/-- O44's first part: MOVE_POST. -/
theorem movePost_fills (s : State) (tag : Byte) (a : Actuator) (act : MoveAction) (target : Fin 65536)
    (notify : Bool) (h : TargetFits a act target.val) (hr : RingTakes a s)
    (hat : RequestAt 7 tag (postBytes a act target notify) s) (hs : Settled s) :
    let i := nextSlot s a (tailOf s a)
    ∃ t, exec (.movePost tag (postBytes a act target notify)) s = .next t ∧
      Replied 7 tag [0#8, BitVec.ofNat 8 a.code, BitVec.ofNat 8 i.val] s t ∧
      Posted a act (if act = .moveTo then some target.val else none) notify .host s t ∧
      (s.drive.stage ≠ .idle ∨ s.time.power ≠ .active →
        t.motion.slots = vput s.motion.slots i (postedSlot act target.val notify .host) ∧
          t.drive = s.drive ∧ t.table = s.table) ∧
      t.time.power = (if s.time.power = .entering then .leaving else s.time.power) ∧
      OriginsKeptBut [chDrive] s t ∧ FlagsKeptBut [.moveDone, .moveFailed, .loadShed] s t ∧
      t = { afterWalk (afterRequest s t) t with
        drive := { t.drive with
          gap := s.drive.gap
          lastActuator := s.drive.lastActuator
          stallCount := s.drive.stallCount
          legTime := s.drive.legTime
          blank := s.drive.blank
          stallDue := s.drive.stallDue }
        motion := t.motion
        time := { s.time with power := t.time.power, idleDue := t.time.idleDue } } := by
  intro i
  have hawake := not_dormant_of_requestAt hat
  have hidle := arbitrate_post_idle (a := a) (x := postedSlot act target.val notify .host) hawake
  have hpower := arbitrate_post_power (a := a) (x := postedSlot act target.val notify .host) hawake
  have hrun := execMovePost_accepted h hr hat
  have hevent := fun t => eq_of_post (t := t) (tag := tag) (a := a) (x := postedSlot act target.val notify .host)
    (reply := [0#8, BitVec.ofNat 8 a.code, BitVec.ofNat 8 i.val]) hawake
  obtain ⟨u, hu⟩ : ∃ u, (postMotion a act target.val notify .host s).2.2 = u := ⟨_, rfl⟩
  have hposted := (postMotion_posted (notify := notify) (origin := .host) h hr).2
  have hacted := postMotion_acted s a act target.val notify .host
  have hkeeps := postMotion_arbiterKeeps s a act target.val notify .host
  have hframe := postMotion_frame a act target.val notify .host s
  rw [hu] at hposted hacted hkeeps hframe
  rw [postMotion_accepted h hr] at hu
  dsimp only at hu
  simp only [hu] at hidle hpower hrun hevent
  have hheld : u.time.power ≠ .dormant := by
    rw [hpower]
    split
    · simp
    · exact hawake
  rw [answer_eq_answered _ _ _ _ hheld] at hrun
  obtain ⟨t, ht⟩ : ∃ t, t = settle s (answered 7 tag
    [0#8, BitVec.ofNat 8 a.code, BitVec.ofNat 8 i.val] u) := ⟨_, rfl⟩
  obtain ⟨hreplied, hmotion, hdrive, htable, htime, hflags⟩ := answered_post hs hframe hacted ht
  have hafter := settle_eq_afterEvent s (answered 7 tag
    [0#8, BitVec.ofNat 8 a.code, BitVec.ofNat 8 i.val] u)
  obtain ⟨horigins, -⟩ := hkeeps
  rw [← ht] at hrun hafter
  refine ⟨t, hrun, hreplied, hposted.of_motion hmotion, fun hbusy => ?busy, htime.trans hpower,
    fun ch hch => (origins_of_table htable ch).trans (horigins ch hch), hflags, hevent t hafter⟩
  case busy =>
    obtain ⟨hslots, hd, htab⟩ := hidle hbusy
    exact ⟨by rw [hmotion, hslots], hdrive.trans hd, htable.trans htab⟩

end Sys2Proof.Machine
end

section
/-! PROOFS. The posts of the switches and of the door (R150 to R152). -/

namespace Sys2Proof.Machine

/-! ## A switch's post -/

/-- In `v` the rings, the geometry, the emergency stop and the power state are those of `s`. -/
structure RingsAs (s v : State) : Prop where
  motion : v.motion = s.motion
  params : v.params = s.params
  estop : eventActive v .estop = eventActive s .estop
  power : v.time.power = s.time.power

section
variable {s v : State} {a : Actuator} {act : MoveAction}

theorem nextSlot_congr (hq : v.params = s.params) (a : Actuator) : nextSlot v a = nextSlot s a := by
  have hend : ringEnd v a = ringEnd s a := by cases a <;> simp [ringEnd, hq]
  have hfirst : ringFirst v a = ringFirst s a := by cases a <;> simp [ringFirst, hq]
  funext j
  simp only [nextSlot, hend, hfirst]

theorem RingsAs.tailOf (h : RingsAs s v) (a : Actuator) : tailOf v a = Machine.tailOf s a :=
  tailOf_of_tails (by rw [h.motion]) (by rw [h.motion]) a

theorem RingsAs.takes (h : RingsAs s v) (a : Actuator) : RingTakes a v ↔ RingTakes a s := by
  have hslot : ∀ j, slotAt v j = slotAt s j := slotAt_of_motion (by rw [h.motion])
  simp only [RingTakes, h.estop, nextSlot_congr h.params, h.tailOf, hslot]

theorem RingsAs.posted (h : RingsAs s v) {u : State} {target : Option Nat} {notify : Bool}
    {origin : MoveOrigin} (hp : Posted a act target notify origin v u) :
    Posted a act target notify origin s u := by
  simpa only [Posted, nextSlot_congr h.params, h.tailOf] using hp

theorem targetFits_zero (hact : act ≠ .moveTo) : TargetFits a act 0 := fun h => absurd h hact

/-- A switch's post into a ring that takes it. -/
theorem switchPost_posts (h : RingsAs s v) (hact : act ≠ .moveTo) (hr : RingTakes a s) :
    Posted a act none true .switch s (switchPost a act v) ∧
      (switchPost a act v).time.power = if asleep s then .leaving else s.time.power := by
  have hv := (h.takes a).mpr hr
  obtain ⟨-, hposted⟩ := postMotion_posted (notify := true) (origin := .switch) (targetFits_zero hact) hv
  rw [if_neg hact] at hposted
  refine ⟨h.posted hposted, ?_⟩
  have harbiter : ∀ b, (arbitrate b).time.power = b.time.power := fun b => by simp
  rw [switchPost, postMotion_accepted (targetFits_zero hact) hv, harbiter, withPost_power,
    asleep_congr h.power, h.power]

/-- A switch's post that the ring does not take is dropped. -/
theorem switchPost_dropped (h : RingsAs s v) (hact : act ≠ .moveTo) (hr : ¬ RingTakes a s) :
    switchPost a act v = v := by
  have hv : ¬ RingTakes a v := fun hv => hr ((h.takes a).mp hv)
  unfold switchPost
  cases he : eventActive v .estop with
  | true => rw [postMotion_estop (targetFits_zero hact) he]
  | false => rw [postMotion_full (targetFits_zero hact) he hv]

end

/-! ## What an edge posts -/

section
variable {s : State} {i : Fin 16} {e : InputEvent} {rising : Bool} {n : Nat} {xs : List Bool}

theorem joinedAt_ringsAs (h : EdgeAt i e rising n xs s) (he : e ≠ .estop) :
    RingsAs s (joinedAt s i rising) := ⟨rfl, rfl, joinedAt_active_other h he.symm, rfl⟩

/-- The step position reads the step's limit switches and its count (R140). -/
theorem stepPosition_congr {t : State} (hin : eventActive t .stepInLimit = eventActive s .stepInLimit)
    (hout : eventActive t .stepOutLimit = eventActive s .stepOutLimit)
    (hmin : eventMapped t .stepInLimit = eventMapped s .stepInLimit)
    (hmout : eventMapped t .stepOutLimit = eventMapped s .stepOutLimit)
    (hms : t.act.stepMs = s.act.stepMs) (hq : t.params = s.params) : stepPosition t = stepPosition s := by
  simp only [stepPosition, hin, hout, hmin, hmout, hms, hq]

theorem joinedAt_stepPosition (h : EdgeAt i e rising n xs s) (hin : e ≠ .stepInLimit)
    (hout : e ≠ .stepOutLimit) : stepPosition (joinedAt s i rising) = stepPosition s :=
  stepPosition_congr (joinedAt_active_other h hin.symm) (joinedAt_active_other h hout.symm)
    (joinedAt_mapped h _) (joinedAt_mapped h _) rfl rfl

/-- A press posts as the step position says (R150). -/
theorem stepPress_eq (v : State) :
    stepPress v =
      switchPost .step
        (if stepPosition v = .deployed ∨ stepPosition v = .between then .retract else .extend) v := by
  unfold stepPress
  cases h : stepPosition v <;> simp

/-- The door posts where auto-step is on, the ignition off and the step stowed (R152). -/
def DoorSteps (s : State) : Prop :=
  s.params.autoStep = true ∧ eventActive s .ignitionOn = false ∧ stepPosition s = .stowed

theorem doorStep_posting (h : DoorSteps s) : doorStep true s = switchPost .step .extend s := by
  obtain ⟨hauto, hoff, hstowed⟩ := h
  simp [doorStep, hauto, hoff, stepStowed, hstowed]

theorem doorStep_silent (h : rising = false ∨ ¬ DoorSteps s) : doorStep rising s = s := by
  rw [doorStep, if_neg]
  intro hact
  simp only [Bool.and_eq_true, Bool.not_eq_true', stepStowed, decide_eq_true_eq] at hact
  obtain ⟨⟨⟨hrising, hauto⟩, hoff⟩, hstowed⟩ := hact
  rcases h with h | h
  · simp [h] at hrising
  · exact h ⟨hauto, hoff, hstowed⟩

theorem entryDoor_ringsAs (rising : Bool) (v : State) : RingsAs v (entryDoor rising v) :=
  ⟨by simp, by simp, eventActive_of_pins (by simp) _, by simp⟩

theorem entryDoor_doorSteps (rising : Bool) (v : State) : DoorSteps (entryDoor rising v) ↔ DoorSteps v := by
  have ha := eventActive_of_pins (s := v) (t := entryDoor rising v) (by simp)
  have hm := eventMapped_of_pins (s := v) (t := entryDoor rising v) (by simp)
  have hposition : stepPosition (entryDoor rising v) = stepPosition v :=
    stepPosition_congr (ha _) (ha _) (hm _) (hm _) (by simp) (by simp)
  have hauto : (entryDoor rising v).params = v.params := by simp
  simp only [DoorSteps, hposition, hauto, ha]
::::::::::
ACTIVITY: Each line in the material with "hrising" in it must be reported.

SOLUTION:
  obtain ⟨⟨⟨hrising, hauto⟩, hoff⟩, hstowed⟩ := hact
  · simp [h] at hrising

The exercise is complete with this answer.